▶ Your instructions
Search the records for the string "execCmp", then copy each line where it appears.
***** Information shown *****
section
variable (s : State) (x : Word)
@[simp] theorem withVal_cfg : (s.withVal x).cfg = s.cfg := rfl
@[simp] theorem withVal_cntr : (s.withVal x).cntr = s.cntr := rfl
@[simp] theorem withVal_istr : (s.withVal x).istr = s.istr := rfl
@[simp] theorem withVal_fn : (s.withVal x).fn = s.fn := rfl
@[simp] theorem withVal_daddr : (s.withVal x).daddr = s.daddr := rfl
@[simp] theorem withVal_epr : (s.withVal x).epr = s.epr := rfl
@[simp] theorem withVal_bd : (s.withVal x).bd = s.bd := rfl
@[simp] theorem withVal_pma : (s.withVal x).pma = s.pma := rfl
@[simp] theorem withVal_fba : (s.withVal x).fba = s.fba := rfl
@[simp] theorem withVal_conn : (s.withVal x).conn = s.conn := rfl
@[simp] theorem withVal_suspended : (s.withVal x).suspended = s.suspended := rfl
@[simp] theorem withVal_irqEn : (s.withVal x).irqEn = s.irqEn := rfl
@[simp] theorem withVal_dph : (s.withVal x).dph = s.dph := rfl
@[simp] theorem withVal_snap : (s.withVal x).snap = s.snap := rfl
@[simp] theorem withVal_cur : (s.withVal x).cur = s.cur := rfl
@[simp] theorem withVal_val : (s.withVal x).val = x := rfl
@[simp] theorem withVal_faults : (s.withVal x).faults = s.faults := rfl
@[simp] theorem withVal_din : (s.withVal x).din = s.din := rfl
@[simp] theorem withVal_out : (s.withVal x).out = s.out := rfl
@[simp] theorem withVal_fgHeld : (s.withVal x).fgHeld = s.fgHeld := rfl
@[simp] theorem withVal_dispHeld : (s.withVal x).dispHeld = s.dispHeld := rfl
@[simp] theorem withVal_fgCmds : (s.withVal x).fgCmds = s.fgCmds := rfl
@[simp] theorem withVal_cbCmds : (s.withVal x).cbCmds = s.cbCmds := rfl
@[simp] theorem withVal_cbScript : (s.withVal x).cbScript = s.cbScript := rfl
@[simp] theorem withVal_sched : (s.withVal x).sched = s.sched := rfl
@[simp] theorem withVal_fresh : (s.withVal x).fresh = s.fresh := rfl
end

section
variable (s : State) (x : FaultSet)
@[simp] theorem withFaults_cfg : (s.withFaults x).cfg = s.cfg := rfl
@[simp] theorem withFaults_cntr : (s.withFaults x).cntr = s.cntr := rfl
@[simp] theorem withFaults_istr : (s.withFaults x).istr = s.istr := rfl
@[simp] theorem withFaults_fn : (s.withFaults x).fn = s.fn := rfl
@[simp] theorem withFaults_daddr : (s.withFaults x).daddr = s.daddr := rfl
@[simp] theorem withFaults_epr : (s.withFaults x).epr = s.epr := rfl
@[simp] theorem withFaults_bd : (s.withFaults x).bd = s.bd := rfl
@[simp] theorem withFaults_pma : (s.withFaults x).pma = s.pma := rfl
@[simp] theorem withFaults_fba : (s.withFaults x).fba = s.fba := rfl
@[simp] theorem withFaults_conn : (s.withFaults x).conn = s.conn := rfl
@[simp] theorem withFaults_suspended : (s.withFaults x).suspended = s.suspended := rfl
@[simp] theorem withFaults_irqEn : (s.withFaults x).irqEn = s.irqEn := rfl
@[simp] theorem withFaults_dph : (s.withFaults x).dph = s.dph := rfl
@[simp] theorem withFaults_snap : (s.withFaults x).snap = s.snap := rfl
@[simp] theorem withFaults_cur : (s.withFaults x).cur = s.cur := rfl
@[simp] theorem withFaults_val : (s.withFaults x).val = s.val := rfl
@[simp] theorem withFaults_faults : (s.withFaults x).faults = x := rfl
@[simp] theorem withFaults_din : (s.withFaults x).din = s.din := rfl
@[simp] theorem withFaults_out : (s.withFaults x).out = s.out := rfl
@[simp] theorem withFaults_fgHeld : (s.withFaults x).fgHeld = s.fgHeld := rfl
@[simp] theorem withFaults_dispHeld : (s.withFaults x).dispHeld = s.dispHeld := rfl
@[simp] theorem withFaults_fgCmds : (s.withFaults x).fgCmds = s.fgCmds := rfl
@[simp] theorem withFaults_cbCmds : (s.withFaults x).cbCmds = s.cbCmds := rfl
@[simp] theorem withFaults_cbScript : (s.withFaults x).cbScript = s.cbScript := rfl
@[simp] theorem withFaults_sched : (s.withFaults x).sched = s.sched := rfl
@[simp] theorem withFaults_fresh : (s.withFaults x).fresh = s.fresh := rfl
end
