-- ==== Sys2Proof/Tests/Slice0.lean ====
section
/-! SUPPORT. The model's own tests: ill-formed instructions refused, the decoding of each constructor from a word of spec/95_test_vectors.md or of R83 to R94, one step of each instruction on a small state with the outcome that file gives, and for each statement with hypotheses a concrete state that meets them. -/

namespace Sys2Proof.Tests

set_option Elab.async false

open Sys2Proof Sys2Proof.Machine

/-! ## Helpers -/

/-- The outcome is a next state with the property. -/
def gives (o : Host.Outcome State Fault Refusal) (p : State → Bool) : Bool :=
  match o with
  | .next t    => p t
  | .fault _   => false
  | .refused _ => false

/-- The outcome is the refusal `r`. -/
def refuses (o : Host.Outcome State Fault Refusal) (r : Refusal) : Bool :=
  match o with
  | .next _    => false
  | .fault _   => false
  | .refused q => decide (q = r)

/-- After power-on, in the state the reset handler leaves `CNTR`, `DADDR`, `CONN`, `FBA` and `EPR[0]` in (spec section
11, end of program 1). -/
def up : State :=
  { State.powerOn Config.default with
    cntr := 0xFE00, daddr := 0x0080, conn := .defaultAddress, irqEn := true, fba := some 16
    epr := (Vector.replicate 16 0).set 0 0x3200 }

/-- `up` with `EPR[1] = v` and a descriptor record for endpoint 1. -/
def ep1 (v : Word) (d : BufDesc := {}) : State :=
  { up with epr := up.epr.set 1 v, bd := up.bd.set 1 d }

/-- Four written bytes at offset 16 (spec section 7.1). -/
def arena16 : Memory := [(16, 0x11), (17, 0x22), (18, 0x33), (19, 0x7F)]

/-- The start of spec section 7.1 row 1, with a receive length. -/
def received (n : BitVec 10) : State :=
  { ep1 0x2001 { rxaddr := some 16, rxlen := some n } with pma := arena16 }

/-- The start of spec section 7.2 row 1, with the bytes on `DIN`. -/
def toSend (d : List Byte) : State := { ep1 0x0021 { txaddr := some 80 } with din := d }

/-- A state about to issue a command. -/
def issuing (w : BitVec 32) (d : List Byte) (s : State) : State := { s with fgCmds := [⟨w, d⟩], sched := [.go] }

/-- The dispatcher at a phase. -/
def atPhase (p : Phase) (s : State) : State := { s with dph := p, sched := [.go] }

theorem calm_nil {n : Nat} {s : State} (h : s.sched = []) : s.calm n := by simp [State.calm, h]

theorem calm_go {n : Nat} {s : State} (h : s.sched = [.go]) : s.calm n := by
  cases n <;> simp [State.calm, h]

/-! ## Well-formedness -/

/-- An index from `N_EP` on is refused, for each constructor that uses an endpoint (R84). -/
theorem test_ill_formed_index :
    ([.configEp ⟨.OUT, 8⟩ .bulk 64, .enableEp ⟨.IN, 15⟩, .disableEp ⟨.OUT, 8⟩, .resetEp ⟨.OUT, 8⟩, .stallEp ⟨.OUT, 8⟩,
      .clrStall ⟨.OUT, 8⟩, .readEp ⟨.OUT, 8⟩, .writeEp ⟨.IN, 8⟩ 0, .setStatus ⟨.IN, 8⟩ .nak .nak,
      .istrCtr 8] : List Instr).all (fun i => !i.wf 8) = true := by decide

/-- The last register's index is accepted. -/
theorem test_well_formed_index : (Instr.enableEp ⟨.IN, 7⟩).wf 8 = true ∧ (Instr.enableEp ⟨.IN, 15⟩).wf 16 = true := by
  decide

theorem test_refused_index : decode 8 (.cmd 0x058F0000) = .error .badEndpoint := rfl
theorem test_refused_index_config : decode 8 (.cmd 0x04080008) = .error .badEndpoint := rfl
theorem test_refused_opcode : decode 8 (.cmd 0x12000000) = .error .badCommand := rfl
theorem test_refused_reserved_arg : decode 8 (.cmd 0x02000002) = .error .badCommand := rfl
theorem test_refused_reserved_ep : decode 8 (.cmd 0x05110000) = .error .badCommand := rfl
theorem test_refused_first_by_fields : decode 8 (.cmd 0x04102008) = .error .badCommand := rfl
theorem test_refused_status_bit : decode 8 (.cmd 0x11810040) = .error .badCommand := rfl
theorem test_no_event : decode 8 (.snap 0x01FF) = .error .noEvent := rfl

/-! ## Decoding, one word a constructor -/

theorem test_decode_INIT : decode 8 (.cmd 0x01000000) = .ok .init := rfl
theorem test_decode_CONNECT : decode 8 (.cmd 0x02000001) = .ok (.connect true) := rfl
theorem test_decode_SET_ADDR : decode 8 (.cmd 0x0300007F) = .ok (.setAddr 127) := rfl
theorem test_decode_CONFIG_EP : decode 8 (.cmd 0x04030BFF) = .ok (.configEp ⟨.OUT, 3⟩ .isochronous 1023) := rfl
theorem test_decode_ENABLE_EP : decode 8 (.cmd 0x05870000) = .ok (.enableEp ⟨.IN, 7⟩) := rfl
theorem test_decode_DISABLE_EP : decode 8 (.cmd 0x06810000) = .ok (.disableEp ⟨.IN, 1⟩) := rfl
theorem test_decode_RESET_EP : decode 8 (.cmd 0x07010000) = .ok (.resetEp ⟨.OUT, 1⟩) := rfl
theorem test_decode_STALL_EP : decode 8 (.cmd 0x08810000) = .ok (.stallEp ⟨.IN, 1⟩) := rfl
theorem test_decode_CLR_STALL : decode 8 (.cmd 0x09010000) = .ok (.clrStall ⟨.OUT, 1⟩) := rfl
theorem test_decode_READ_EP : decode 8 (.cmd 0x0A010000) = .ok (.readEp ⟨.OUT, 1⟩) := rfl
theorem test_decode_WRITE_EP : decode 8 (.cmd 0x0B8103FF) = .ok (.writeEp ⟨.IN, 1⟩ 1023) := rfl
theorem test_decode_GET_FRAME : decode 8 (.cmd 0x0C000000) = .ok .getFrame := rfl
theorem test_decode_SET_CONFIG : decode 8 (.cmd 0x0D000001) = .ok (.setConfig 1) := rfl
theorem test_decode_ALLOC : decode 8 (.cmd 0x1000FFFF) = .ok (.alloc 65535) := rfl
theorem test_decode_SET_STATUS : decode 8 (.cmd 0x11813020) = .ok (.setStatus ⟨.IN, 1⟩ .valid .nak) := rfl
theorem test_decode_ISTR_RESET : decode 8 (.snap 0x6400) = .ok .istrReset := rfl
theorem test_decode_ISTR_SUSP : decode 8 (.snap 0x1800) = .ok .istrSusp := rfl
theorem test_decode_ISTR_WKUP : decode 8 (.snap 0x1200) = .ok .istrWkup := rfl
theorem test_decode_ISTR_SOF : decode 8 (.snap 0x6200) = .ok .istrSof := rfl
theorem test_decode_ISTR_PMAOVR : decode 8 (.snap 0x6000) = .ok .istrPmaovr := rfl
theorem test_decode_ISTR_ERR : decode 8 (.snap 0xA001) = .ok .istrErr := rfl
theorem test_decode_ISTR_CTR : decode 8 (.snap 0x8002) = .ok (.istrCtr 2) := rfl

/-! ## One step an instruction, the outcomes of spec/95_test_vectors.md -/

theorem test_INIT : gives (exec .init State.reset) (fun t => t.irqEn && decide (t.out = [.result 0])) = true := by decide +kernel

theorem test_CONNECT :
    gives (exec (.connect true) { up with cntr := 0xFE0C, conn := .configured, suspended := true })
      (fun t => decide (t.cntr = 0x0400) && decide (t.conn = .awaitingReset) && !t.suspended) = true := by decide +kernel

theorem test_CONNECT_off :
    gives (exec (.connect false) up) (fun t => decide (t.cntr = 0x000D) && decide (t.conn = .poweredOff)) = true := by
  decide +kernel

theorem test_SET_ADDR :
    gives (exec (.setAddr 5) up) (fun t => decide (t.daddr = 0x0085) && decide (t.conn = .addressed)) = true := by decide +kernel
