-- ==== Sys2Proof/Machine/Alu.lean ====
section
/-! DEFINITION. The ALU instructions (41_alu.md): pure functions of two 8-bit values, the shared shapes of their
handlers, and one meaning per instruction. None is control-flow-class, so `retire` advances pc. -/

namespace Sys2Proof.Machine

/-! ### The ALU's functions (R101: unsigned, 8 bits, wrapping where the rule says `mod 256`) -/

/-- R102. -/
def aluAdd (x y : Byte) : Byte := x + y

/-- R103. -/
def aluSub (x y : Byte) : Byte := x - y

/-- R104: the low 8 bits of the product. -/
def aluMul (x y : Byte) : Byte := x * y

/-- R105: the unsigned quotient; the zero divisor is the handler's fault. -/
def aluDiv (x y : Byte) : Byte := x / y

/-- R106: the unsigned remainder; the zero divisor is the handler's fault. -/
def aluMod (x y : Byte) : Byte := x % y

/-- R107. -/
def aluAnd (x y : Byte) : Byte := x &&& y

/-- R108. -/
def aluOr (x y : Byte) : Byte := x ||| y

/-- R109. -/
def aluXor (x y : Byte) : Byte := x ^^^ y

/-- R110. -/
def aluNot (x : Byte) : Byte := ~~~x

/-- R111: the count is the whole 8-bit value, so 8 or more gives 0. -/
def aluShl (x y : Byte) : Byte := x <<< y.toNat

/-- R112: logical; the count is the whole 8-bit value. -/
def aluShr (x y : Byte) : Byte := x >>> y.toNat

/-! ### The handlers' shapes -/

/-- R100: `x[a] <- f(x[a], x[b])`. -/
def aluBinary (f : Byte → Byte → Byte) (op1 op2 : Byte) (s : State) : Except Fault State :=
  match regPair op1 op2 with
  | .error k => .error k
  | .ok (a, b) => .ok (s.setReg a (f (s.reg a) (s.reg b)))

/-- R105, R106: the index checks come first, then the zero divisor. -/
def aluDivide (f : Byte → Byte → Byte) (op1 op2 : Byte) (s : State) : Except Fault State :=
  match regPair op1 op2 with
  | .error k => .error k
  | .ok (a, b) =>
    if s.reg b = 0 then .error .divisionByZero else .ok (s.setReg a (f (s.reg a) (s.reg b)))

/-- R110: `x[r] <- f(x[r])`. -/
def aluUnary (f : Byte → Byte) (op1 : Byte) (s : State) : Except Fault State :=
  match regIndex op1 with
  | .error k => .error k
  | .ok r => .ok (s.setReg r (f (s.reg r)))

/-- R113: CMP writes FL and no register. -/
def aluCompare (op1 op2 : Byte) (s : State) : Except Fault State :=
  match regPair op1 op2 with
  | .error k => .error k
  | .ok (a, b) => .ok (s.setFl (compareFlags (s.reg a) (s.reg b)))

/-! ### The meanings -/

/-- NOT Rr (R110). -/
def execNot (r : Byte) (s : State) : Host.Outcome State Fault Refusal :=
  retire .not s (aluUnary aluNot r s)

/-- ADD Ra, Rb (R102). -/
def execAdd (a b : Byte) (s : State) : Host.Outcome State Fault Refusal :=
  retire .add s (aluBinary aluAdd a b s)

/-- SUB Ra, Rb (R103). -/
def execSub (a b : Byte) (s : State) : Host.Outcome State Fault Refusal :=
  retire .sub s (aluBinary aluSub a b s)

/-- MUL Ra, Rb (R104). -/
def execMul (a b : Byte) (s : State) : Host.Outcome State Fault Refusal :=
  retire .mul s (aluBinary aluMul a b s)

/-- DIV Ra, Rb (R105). -/
def execDiv (a b : Byte) (s : State) : Host.Outcome State Fault Refusal :=
  retire .div s (aluDivide aluDiv a b s)

/-- MOD Ra, Rb (R106). -/
def execMod (a b : Byte) (s : State) : Host.Outcome State Fault Refusal :=
  retire .mod s (aluDivide aluMod a b s)

/-- CMP Ra, Rb (R113). -/
def execCmp (a b : Byte) (s : State) : Host.Outcome State Fault Refusal :=
  retire .cmp s (aluCompare a b s)

/-- AND Ra, Rb (R107). -/
def execAnd (a b : Byte) (s : State) : Host.Outcome State Fault Refusal :=
  retire .and s (aluBinary aluAnd a b s)

/-- OR Ra, Rb (R108). -/
def execOr (a b : Byte) (s : State) : Host.Outcome State Fault Refusal :=
  retire .or s (aluBinary aluOr a b s)

/-- XOR Ra, Rb (R109). -/
def execXor (a b : Byte) (s : State) : Host.Outcome State Fault Refusal :=
  retire .xor s (aluBinary aluXor a b s)

/-- SHL Ra, Rb (R111). -/
def execShl (a b : Byte) (s : State) : Host.Outcome State Fault Refusal :=
  retire .shl s (aluBinary aluShl a b s)

/-- SHR Ra, Rb (R112). -/
def execShr (a b : Byte) (s : State) : Host.Outcome State Fault Refusal :=
  retire .shr s (aluBinary aluShr a b s)

end Sys2Proof.Machine
end

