-- ==== Sys2Proof/Machine/Dispatch.lean ====
section
/-! DEFINITION. The dispatcher (40_dispatch.md R85): each instruction has exactly one handler. -/

namespace Sys2Proof.Machine

def exec (i : Instr) (s : State) : Host.Outcome State Fault Refusal :=
  match i with
  | .hlt => Sys2Proof.Machine.execHlt s
  | .ret => Sys2Proof.Machine.execRet s
  | .push r => Sys2Proof.Machine.execPush r s
  | .pop r => Sys2Proof.Machine.execPop r s
  | .prn r => Sys2Proof.Machine.execPrn r s
  | .call r => Sys2Proof.Machine.execCall r s
  | .jmp r => Sys2Proof.Machine.execJmp r s
  | .jeq r => Sys2Proof.Machine.execJeq r s
  | .jne r => Sys2Proof.Machine.execJne r s
  | .not r => Sys2Proof.Machine.execNot r s
  | .ldi r imm => Sys2Proof.Machine.execLdi r imm s
  | .add a b => Sys2Proof.Machine.execAdd a b s
  | .sub a b => Sys2Proof.Machine.execSub a b s
  | .mul a b => Sys2Proof.Machine.execMul a b s
  | .div a b => Sys2Proof.Machine.execDiv a b s
  | .mod a b => Sys2Proof.Machine.execMod a b s
  | .cmp a b => Sys2Proof.Machine.execCmp a b s
  | .and a b => Sys2Proof.Machine.execAnd a b s
  | .or a b => Sys2Proof.Machine.execOr a b s
  | .xor a b => Sys2Proof.Machine.execXor a b s
  | .shl a b => Sys2Proof.Machine.execShl a b s
  | .shr a b => Sys2Proof.Machine.execShr a b s

end Sys2Proof.Machine
end

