-- ==== Sys2Proof/Certificates/Slice0/Obligations.lean ====
section
/-! DEFINITION. The statements for the provers. Results are written with the spec's own arithmetic on naturals and
integers, next states in full, so an equation `exec i s = .next …` says at once that the instruction completes, what it
writes and that every other register, flag, memory byte, output value and parameter is unchanged. Parameters are not
fixed: each statement holds for every `s.cfg` it does not restrict. -/

namespace Sys2Proof.Claims

open Sys2Proof.Machine

/-- The state `s` with the loop state `Faulted(k)` and nothing else changed (R13, R151). -/
def faultedIn (s : State) (k : Fault) : State := { s with loop := .faulted k }

/-- Executing `i` in `s` raises `k`: the next state is `s` with the loop state `Faulted(k)`. -/
def Faults (i : Instr) (s : State) (k : Fault) : Prop := exec i s = .next (faultedIn s k)

/-- The bytes of `i` lie in memory at pc, pc + 1, pc + 2. -/
def InstrAtPc (i : Instr) (s : State) : Prop :=
  ∀ n b, (encode i)[n]? = some b → s.pc + n < s.cfg.memCapacity ∧ Memory.read s.mem (s.pc + n) = b

/-- Memory `m'` is memory `m` with `v` stored at address `a`: every other address reads as before. -/
def StoredAt (m m' : Memory) (a : Nat) (v : Byte) : Prop :=
  Memory.read m' a = v ∧ ∀ a', a' ≠ a → Memory.read m' a' = Memory.read m a'

/-- The rule of a two-register instruction that writes `f (x[a]) (x[b])` to `x[a]`: its three bytes decode to it, it
completes for every pair of registers with no other register, flag, memory byte or output touched and pc advanced by 3,
and an operand byte of 8 or more in either place raises OutOfBoundsAccess. -/
def TwoRegister (opcode : Byte) (mk : Byte → Byte → Instr) (f : Nat → Nat → Nat) : Prop :=
  (∀ a b rest, decode (opcode :: a :: b :: rest) = .ok (mk a b, rest)) ∧
  (∀ (s : State) (a b : RegIndex), exec (mk (regByte a) (regByte b)) s =
    .next { s with
      regs := s.regs.set a (BitVec.ofNat 8 (f (s.reg a).toNat (s.reg b).toNat)), pc := s.pc + 3 }) ∧
  (∀ (s : State) (a b : Byte), 8 ≤ a.toNat ∨ 8 ≤ b.toNat → Faults (mk a b) s .outOfBoundsAccess)

/-- The rule of DIV and MOD: as `TwoRegister`, but only for a divisor other than 0; a divisor of 0 raises
DivisionByZero, and the index checks come first. -/
def TwoRegisterDivide (opcode : Byte) (mk : Byte → Byte → Instr) (f : Nat → Nat → Nat) : Prop :=
  (∀ a b rest, decode (opcode :: a :: b :: rest) = .ok (mk a b, rest)) ∧
  (∀ (s : State) (a b : RegIndex), s.reg b ≠ 0 → exec (mk (regByte a) (regByte b)) s =
    .next { s with
      regs := s.regs.set a (BitVec.ofNat 8 (f (s.reg a).toNat (s.reg b).toNat)), pc := s.pc + 3 }) ∧
  (∀ (s : State) (a b : RegIndex), s.reg b = 0 → Faults (mk (regByte a) (regByte b)) s .divisionByZero) ∧
  (∀ (s : State) (a b : Byte), 8 ≤ a.toNat ∨ 8 ≤ b.toNat → Faults (mk a b) s .outOfBoundsAccess)

/-- R71's list of illegal opcode bytes. -/
def IllegalOpcode (b : Byte) : Prop :=
  let n := b.toNat
  n = 0x00 ∨ (0x02 ≤ n ∧ n ≤ 0x10) ∨ (0x12 ≤ n ∧ n ≤ 0x44) ∨ (0x48 ≤ n ∧ n ≤ 0x4F) ∨ (0x51 ≤ n ∧ n ≤ 0x53) ∨
  (0x57 ≤ n ∧ n ≤ 0x68) ∨ (0x6A ≤ n ∧ n ≤ 0x81) ∨ (0x83 ≤ n ∧ n ≤ 0x9F) ∨ n = 0xA5 ∨ n = 0xA6 ∨ n = 0xA9 ∨ 0xAE ≤ n

/-- R66's table: byte, mnemonic, operand count, control-flow class. -/
def opcodeMap : List (Byte × Mnemonic × Nat × Bool) :=
  [(0x01, .hlt, 0, false), (0x11, .ret, 0, true), (0x45, .push, 1, false), (0x46, .pop, 1, false),
   (0x47, .prn, 1, false), (0x50, .call, 1, true), (0x54, .jmp, 1, true), (0x55, .jeq, 1, true),
   (0x56, .jne, 1, true), (0x69, .not, 1, false), (0x82, .ldi, 2, false)] ++
  [(0xA0, .add, 2, false), (0xA1, .sub, 2, false), (0xA2, .mul, 2, false), (0xA3, .div, 2, false),
   (0xA4, .mod, 2, false), (0xA7, .cmp, 2, false), (0xA8, .and, 2, false), (0xAA, .or, 2, false),
   (0xAB, .xor, 2, false), (0xAC, .shl, 2, false), (0xAD, .shr, 2, false)]

/-- R23: the registers an instruction writes. -/
def WritesRegister (i : Instr) (q : RegIndex) : Prop :=
  match i with
  | .ldi r _ | .not r => r = regByte q
  | .add a _ | .sub a _ | .mul a _ | .div a _ | .mod a _ | .and a _ | .or a _ | .xor a _ | .shl a _ | .shr a _ =>
    a = regByte q
  | .pop r => r = regByte q ∨ q = 7
  | .push _ | .call _ | .ret => q = 7
  | .cmp _ _ | .prn _ | .jmp _ | .jeq _ | .jne _ | .hlt => False

/-- The address an instruction stores to: PUSH and CALL store one byte at SP - 1 (R120), nothing else stores. -/
def StoreAddress (i : Instr) (s : State) (a : Nat) : Prop :=
  match i with
  | .push _ | .call _ => a = s.sp.toNat - 1
  | .hlt | .ret | .pop _ | .prn _ | .jmp _ | .jeq _ | .jne _ | .not _ | .ldi _ _ => False
  | .add _ _ | .sub _ _ | .mul _ _ | .div _ _ | .mod _ _ | .cmp _ _ => False
  | .and _ _ | .or _ _ | .xor _ _ | .shl _ _ | .shr _ _ => False

/-- When an instruction with valid operands completes: DIV and MOD need a divisor other than 0 (R105, R106), PUSH and
CALL need room (R120) and CALL a return address that fits a byte (R130), POP and RET need an item (R121), and R7 as
the operand of PUSH, POP or CALL needs the policy `Sequential` (R122). -/
def CompletesNormally (i : Instr) (s : State) : Prop :=
  match i with
  | .div _ b | .mod _ b => ∀ q : RegIndex, b = regByte q → s.reg q ≠ 0
  | .push r => (r = 7 → s.cfg.spPolicy = .sequential) ∧ s.sp ≠ 0 ∧ s.sp.toNat - 1 < s.cfg.memCapacity
  | .call r => (r = 7 → s.cfg.spPolicy = .sequential) ∧ s.pc + 2 ≤ 255 ∧ s.sp ≠ 0 ∧
      s.sp.toNat - 1 < s.cfg.memCapacity
  | .pop r => (r = 7 → s.cfg.spPolicy = .sequential) ∧ s.sp.toNat < s.cfg.stackTop
  | .ret => s.sp.toNat < s.cfg.stackTop
  | .hlt | .prn _ | .jmp _ | .jeq _ | .jne _ | .not _ | .ldi _ _ => True
  | .add _ _ | .sub _ _ | .mul _ _ | .cmp _ _ | .and _ _ | .or _ _ | .xor _ _ | .shl _ _ | .shr _ _ => True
*****
▶ Answer section
def execCmp (a b : Byte) (s : State) : Host.Outcome State Fault Refusal :=
  | .cmp a b => Sys2Proof.Machine.execCmp a b s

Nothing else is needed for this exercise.